Март 1994-го. На улице Нахмани возле тель-авивского офиса театра «Гешер» мы рассаживаемся в автобусе. Сегодня в Иерусалиме должен состояться первый премьерный спектакль на русском языке по пьесе Й. Канюка «Адам — собачий сын». Арье в заграничной командировке. Все нервничают, вспоминая «дурные знаки», предсказывающие неизбежный провал. Начался текстовый прогон… Что-то там про себя бормочет Каневский; вздрагивает, отвечая невпопад, азартный Портнов, — он занят в спектакле как актер. Молодой Миркурбанов, исполнитель главной роли, не только драматической, но и вполне цирковой, бледен, как полотно… Только Женя Гамбург внешне спокоен и комментирует «под диктофон» происходящее в автобусе действо.

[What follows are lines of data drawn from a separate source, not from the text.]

theorem upd_tap {l : List Fld} {s x : State} {v_tap} (h : Only l s x) (k : ([.tap] : List Fld).all l.contains = true) :
    Only l s (State.mk x.pending x.now x.id x.pins x.clk x.straps x.boot x.lcy v_tap x.tapLatches x.weave x.hosts x.fns x.sess x.billing x.ports x.units x.parts x.xtrigOut x.slath x.hang x.wale x.always x.osier x.plait x.err x.mem x.out x.fires x.free) :=
  h.upd k fun f => by cases f <;> first | exact .inl rfl | exact .inr rfl

theorem upd_tapLatches {l : List Fld} {s x : State} {v_tapLatches} (h : Only l s x) (k : ([.tapLatches] : List Fld).all l.contains = true) :
    Only l s (State.mk x.pending x.now x.id x.pins x.clk x.straps x.boot x.lcy x.tap v_tapLatches x.weave x.hosts x.fns x.sess x.billing x.ports x.units x.parts x.xtrigOut x.slath x.hang x.wale x.always x.osier x.plait x.err x.mem x.out x.fires x.free) :=
  h.upd k fun f => by cases f <;> first | exact .inl rfl | exact .inr rfl

theorem upd_weave {l : List Fld} {s x : State} {v_weave} (h : Only l s x) (k : ([.weave] : List Fld).all l.contains = true) :
    Only l s (State.mk x.pending x.now x.id x.pins x.clk x.straps x.boot x.lcy x.tap x.tapLatches v_weave x.hosts x.fns x.sess x.billing x.ports x.units x.parts x.xtrigOut x.slath x.hang x.wale x.always x.osier x.plait x.err x.mem x.out x.fires x.free) :=
  h.upd k fun f => by cases f <;> first | exact .inl rfl | exact .inr rfl

theorem upd_weave_plait {l : List Fld} {s x : State} {v_weave v_plait} (h : Only l s x) (k : ([.weave, .plait] : List Fld).all l.contains = true) :
    Only l s (State.mk x.pending x.now x.id x.pins x.clk x.straps x.boot x.lcy x.tap x.tapLatches v_weave x.hosts x.fns x.sess x.billing x.ports x.units x.parts x.xtrigOut x.slath x.hang x.wale x.always x.osier v_plait x.err x.mem x.out x.fires x.free) :=
  h.upd k fun f => by cases f <;> first | exact .inl rfl | exact .inr rfl

theorem upd_hosts {l : List Fld} {s x : State} {v_hosts} (h : Only l s x) (k : ([.hosts] : List Fld).all l.contains = true) :
    Only l s (State.mk x.pending x.now x.id x.pins x.clk x.straps x.boot x.lcy x.tap x.tapLatches x.weave v_hosts x.fns x.sess x.billing x.ports x.units x.parts x.xtrigOut x.slath x.hang x.wale x.always x.osier x.plait x.err x.mem x.out x.fires x.free) :=
  h.upd k fun f => by cases f <;> first | exact .inl rfl | exact .inr rfl

theorem upd_fns {l : List Fld} {s x : State} {v_fns} (h : Only l s x) (k : ([.fns] : List Fld).all l.contains = true) :
    Only l s (State.mk x.pending x.now x.id x.pins x.clk x.straps x.boot x.lcy x.tap x.tapLatches x.weave x.hosts v_fns x.sess x.billing x.ports x.units x.parts x.xtrigOut x.slath x.hang x.wale x.always x.osier x.plait x.err x.mem x.out x.fires x.free) :=
  h.upd k fun f => by cases f <;> first | exact .inl rfl | exact .inr rfl

theorem upd_sess {l : List Fld} {s x : State} {v_sess} (h : Only l s x) (k : ([.sess] : List Fld).all l.contains = true) :
    Only l s (State.mk x.pending x.now x.id x.pins x.clk x.straps x.boot x.lcy x.tap x.tapLatches x.weave x.hosts x.fns v_sess x.billing x.ports x.units x.parts x.xtrigOut x.slath x.hang x.wale x.always x.osier x.plait x.err x.mem x.out x.fires x.free) :=
  h.upd k fun f => by cases f <;> first | exact .inl rfl | exact .inr rfl

theorem upd_sess_billing {l : List Fld} {s x : State} {v_sess v_billing} (h : Only l s x) (k : ([.sess, .billing] : List Fld).all l.contains = true) :
    Only l s (State.mk x.pending x.now x.id x.pins x.clk x.straps x.boot x.lcy x.tap x.tapLatches x.weave x.hosts x.fns v_sess v_billing x.ports x.units x.parts x.xtrigOut x.slath x.hang x.wale x.always x.osier x.plait x.err x.mem x.out x.fires x.free) :=
  h.upd k fun f => by cases f <;> first | exact .inl rfl | exact .inr rfl

theorem upd_billing {l : List Fld} {s x : State} {v_billing} (h : Only l s x) (k : ([.billing] : List Fld).all l.contains = true) :
    Only l s (State.mk x.pending x.now x.id x.pins x.clk x.straps x.boot x.lcy x.tap x.tapLatches x.weave x.hosts x.fns x.sess v_billing x.ports x.units x.parts x.xtrigOut x.slath x.hang x.wale x.always x.osier x.plait x.err x.mem x.out x.fires x.free) :=
  h.upd k fun f => by cases f <;> first | exact .inl rfl | exact .inr rfl

theorem upd_ports {l : List Fld} {s x : State} {v_ports} (h : Only l s x) (k : ([.ports] : List Fld).all l.contains = true) :
    Only l s (State.mk x.pending x.now x.id x.pins x.clk x.straps x.boot x.lcy x.tap x.tapLatches x.weave x.hosts x.fns x.sess x.billing v_ports x.units x.parts x.xtrigOut x.slath x.hang x.wale x.always x.osier x.plait x.err x.mem x.out x.fires x.free) :=
  h.upd k fun f => by cases f <;> first | exact .inl rfl | exact .inr rfl

theorem upd_units {l : List Fld} {s x : State} {v_units} (h : Only l s x) (k : ([.units] : List Fld).all l.contains = true) :
    Only l s (State.mk x.pending x.now x.id x.pins x.clk x.straps x.boot x.lcy x.tap x.tapLatches x.weave x.hosts x.fns x.sess x.billing x.ports v_units x.parts x.xtrigOut x.slath x.hang x.wale x.always x.osier x.plait x.err x.mem x.out x.fires x.free) :=
  h.upd k fun f => by cases f <;> first | exact .inl rfl | exact .inr rfl

theorem upd_parts {l : List Fld} {s x : State} {v_parts} (h : Only l s x) (k : ([.parts] : List Fld).all l.contains = true) :
    Only l s (State.mk x.pending x.now x.id x.pins x.clk x.straps x.boot x.lcy x.tap x.tapLatches x.weave x.hosts x.fns x.sess x.billing x.ports x.units v_parts x.xtrigOut x.slath x.hang x.wale x.always x.osier x.plait x.err x.mem x.out x.fires x.free) :=
  h.upd k fun f => by cases f <;> first | exact .inl rfl | exact .inr rfl

theorem upd_xtrigOut {l : List Fld} {s x : State} {v_xtrigOut} (h : Only l s x) (k : ([.xtrigOut] : List Fld).all l.contains = true) :
    Only l s (State.mk x.pending x.now x.id x.pins x.clk x.straps x.boot x.lcy x.tap x.tapLatches x.weave x.hosts x.fns x.sess x.billing x.ports x.units x.parts v_xtrigOut x.slath x.hang x.wale x.always x.osier x.plait x.err x.mem x.out x.fires x.free) :=
  h.upd k fun f => by cases f <;> first | exact .inl rfl | exact .inr rfl

theorem upd_slath {l : List Fld} {s x : State} {v_slath} (h : Only l s x) (k : ([.slath] : List Fld).all l.contains = true) :
    Only l s (State.mk x.pending x.now x.id x.pins x.clk x.straps x.boot x.lcy x.tap x.tapLatches x.weave x.hosts x.fns x.sess x.billing x.ports x.units x.parts x.xtrigOut v_slath x.hang x.wale x.always x.osier x.plait x.err x.mem x.out x.fires x.free) :=
  h.upd k fun f => by cases f <;> first | exact .inl rfl | exact .inr rfl

theorem upd_slath_mem {l : List Fld} {s x : State} {v_slath v_mem} (h : Only l s x) (k : ([.slath, .mem] : List Fld).all l.contains = true) :
    Only l s (State.mk x.pending x.now x.id x.pins x.clk x.straps x.boot x.lcy x.tap x.tapLatches x.weave x.hosts x.fns x.sess x.billing x.ports x.units x.parts x.xtrigOut v_slath x.hang x.wale x.always x.osier x.plait x.err v_mem x.out x.fires x.free) :=
  h.upd k fun f => by cases f <;> first | exact .inl rfl | exact .inr rfl

theorem upd_hang {l : List Fld} {s x : State} {v_hang} (h : Only l s x) (k : ([.hang] : List Fld).all l.contains = true) :
    Only l s (State.mk x.pending x.now x.id x.pins x.clk x.straps x.boot x.lcy x.tap x.tapLatches x.weave x.hosts x.fns x.sess x.billing x.ports x.units x.parts x.xtrigOut x.slath v_hang x.wale x.always x.osier x.plait x.err x.mem x.out x.fires x.free) :=
  h.upd k fun f => by cases f <;> first | exact .inl rfl | exact .inr rfl

theorem upd_wale {l : List Fld} {s x : State} {v_wale} (h : Only l s x) (k : ([.wale] : List Fld).all l.contains = true) :
    Only l s (State.mk x.pending x.now x.id x.pins x.clk x.straps x.boot x.lcy x.tap x.tapLatches x.weave x.hosts x.fns x.sess x.billing x.ports x.units x.parts x.xtrigOut x.slath x.hang v_wale x.always x.osier x.plait x.err x.mem x.out x.fires x.free) :=
  h.upd k fun f => by cases f <;> first | exact .inl rfl | exact .inr rfl

theorem upd_always {l : List Fld} {s x : State} {v_always} (h : Only l s x) (k : ([.always] : List Fld).all l.contains = true) :
    Only l s (State.mk x.pending x.now x.id x.pins x.clk x.straps x.boot x.lcy x.tap x.tapLatches x.weave x.hosts x.fns x.sess x.billing x.ports x.units x.parts x.xtrigOut x.slath x.hang x.wale v_always x.osier x.plait x.err x.mem x.out x.fires x.free) :=
  h.upd k fun f => by cases f <;> first | exact .inl rfl | exact .inr rfl

theorem upd_osier {l : List Fld} {s x : State} {v_osier} (h : Only l s x) (k : ([.osier] : List Fld).all l.contains = true) :
    Only l s (State.mk x.pending x.now x.id x.pins x.clk x.straps x.boot x.lcy x.tap x.tapLatches x.weave x.hosts x.fns x.sess x.billing x.ports x.units x.parts x.xtrigOut x.slath x.hang x.wale x.always v_osier x.plait x.err x.mem x.out x.fires x.free) :=
  h.upd k fun f => by cases f <;> first | exact .inl rfl | exact .inr rfl

theorem upd_plait {l : List Fld} {s x : State} {v_plait} (h : Only l s x) (k : ([.plait] : List Fld).all l.contains = true) :
    Only l s (State.mk x.pending x.now x.id x.pins x.clk x.straps x.boot x.lcy x.tap x.tapLatches x.weave x.hosts x.fns x.sess x.billing x.ports x.units x.parts x.xtrigOut x.slath x.hang x.wale x.always x.osier v_plait x.err x.mem x.out x.fires x.free) :=
  h.upd k fun f => by cases f <;> first | exact .inl rfl | exact .inr rfl

theorem upd_err {l : List Fld} {s x : State} {v_err} (h : Only l s x) (k : ([.err] : List Fld).all l.contains = true) :
    Only l s (State.mk x.pending x.now x.id x.pins x.clk x.straps x.boot x.lcy x.tap x.tapLatches x.weave x.hosts x.fns x.sess x.billing x.ports x.units x.parts x.xtrigOut x.slath x.hang x.wale x.always x.osier x.plait v_err x.mem x.out x.fires x.free) :=
  h.upd k fun f => by cases f <;> first | exact .inl rfl | exact .inr rfl

theorem upd_mem {l : List Fld} {s x : State} {v_mem} (h : Only l s x) (k : ([.mem] : List Fld).all l.contains = true) :
    Only l s (State.mk x.pending x.now x.id x.pins x.clk x.straps x.boot x.lcy x.tap x.tapLatches x.weave x.hosts x.fns x.sess x.billing x.ports x.units x.parts x.xtrigOut x.slath x.hang x.wale x.always x.osier x.plait x.err v_mem x.out x.fires x.free) :=
  h.upd k fun f => by cases f <;> first | exact .inl rfl | exact .inr rfl

theorem upd_out {l : List Fld} {s x : State} {v_out} (h : Only l s x) (k : ([.out] : List Fld).all l.contains = true) :
    Only l s (State.mk x.pending x.now x.id x.pins x.clk x.straps x.boot x.lcy x.tap x.tapLatches x.weave x.hosts x.fns x.sess x.billing x.ports x.units x.parts x.xtrigOut x.slath x.hang x.wale x.always x.osier x.plait x.err x.mem v_out x.fires x.free) :=
  h.upd k fun f => by cases f <;> first | exact .inl rfl | exact .inr rfl

theorem upd_fires {l : List Fld} {s x : State} {v_fires} (h : Only l s x) (k : ([.fires] : List Fld).all l.contains = true) :
    Only l s (State.mk x.pending x.now x.id x.pins x.clk x.straps x.boot x.lcy x.tap x.tapLatches x.weave x.hosts x.fns x.sess x.billing x.ports x.units x.parts x.xtrigOut x.slath x.hang x.wale x.always x.osier x.plait x.err x.mem x.out v_fires x.free) :=
  h.upd k fun f => by cases f <;> first | exact .inl rfl | exact .inr rfl

theorem upd_free {l : List Fld} {s x : State} {v_free} (h : Only l s x) (k : ([.free] : List Fld).all l.contains = true) :
    Only l s (State.mk x.pending x.now x.id x.pins x.clk x.straps x.boot x.lcy x.tap x.tapLatches x.weave x.hosts x.fns x.sess x.billing x.ports x.units x.parts x.xtrigOut x.slath x.hang x.wale x.always x.osier x.plait x.err x.mem x.out x.fires v_free) :=
  h.upd k fun f => by cases f <;> first | exact .inl rfl | exact .inr rfl

theorem modFn_only (f : Nat) (g : FnSt → FnSt) (s : State) : Only [.fns] s (modFn f g s) := by
  unfold modFn
  split
  · exact upd_fns (.refl _ _) (by decide)
  · exact .refl _ _

theorem modSess_only (n : Nat) (g : SessSt → SessSt) (s : State) : Only [.sess] s (modSess n g s) := by
  unfold modSess
  repeat' first
    | with_reducible exact Only.refl _ _
    | with_reducible assumption
    | decide
    | with_reducible apply each_only
    | intro _ _
    | intro _
    | split
    | with_reducible apply upd_sess
    | dsimp only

Потом я сажусь рядом с Григорием Моисеевичем — все остальные вежливо послали меня к чертовой матери вместе с моими несвоевременными журналистскими расспросами. Он тоже что-то иногда бубнит про себя, беззвучно перебирая губами, и мне кажется, что это слова на идиш. И все-таки он отвечает на мои вопросы, как всегда, охотно и обстоятельно.
В последние годы я все настойчивее вспоминаю эту поездку с «гешеровцами»… Не по-весеннему знойный Тель-Авив, пронизывающий иерусалимский вечерний холод, театральный шатер на городской площади, Григорий Моисеевич в полосатом концлагерном костюме, позирующий для фотосъемки в антракте…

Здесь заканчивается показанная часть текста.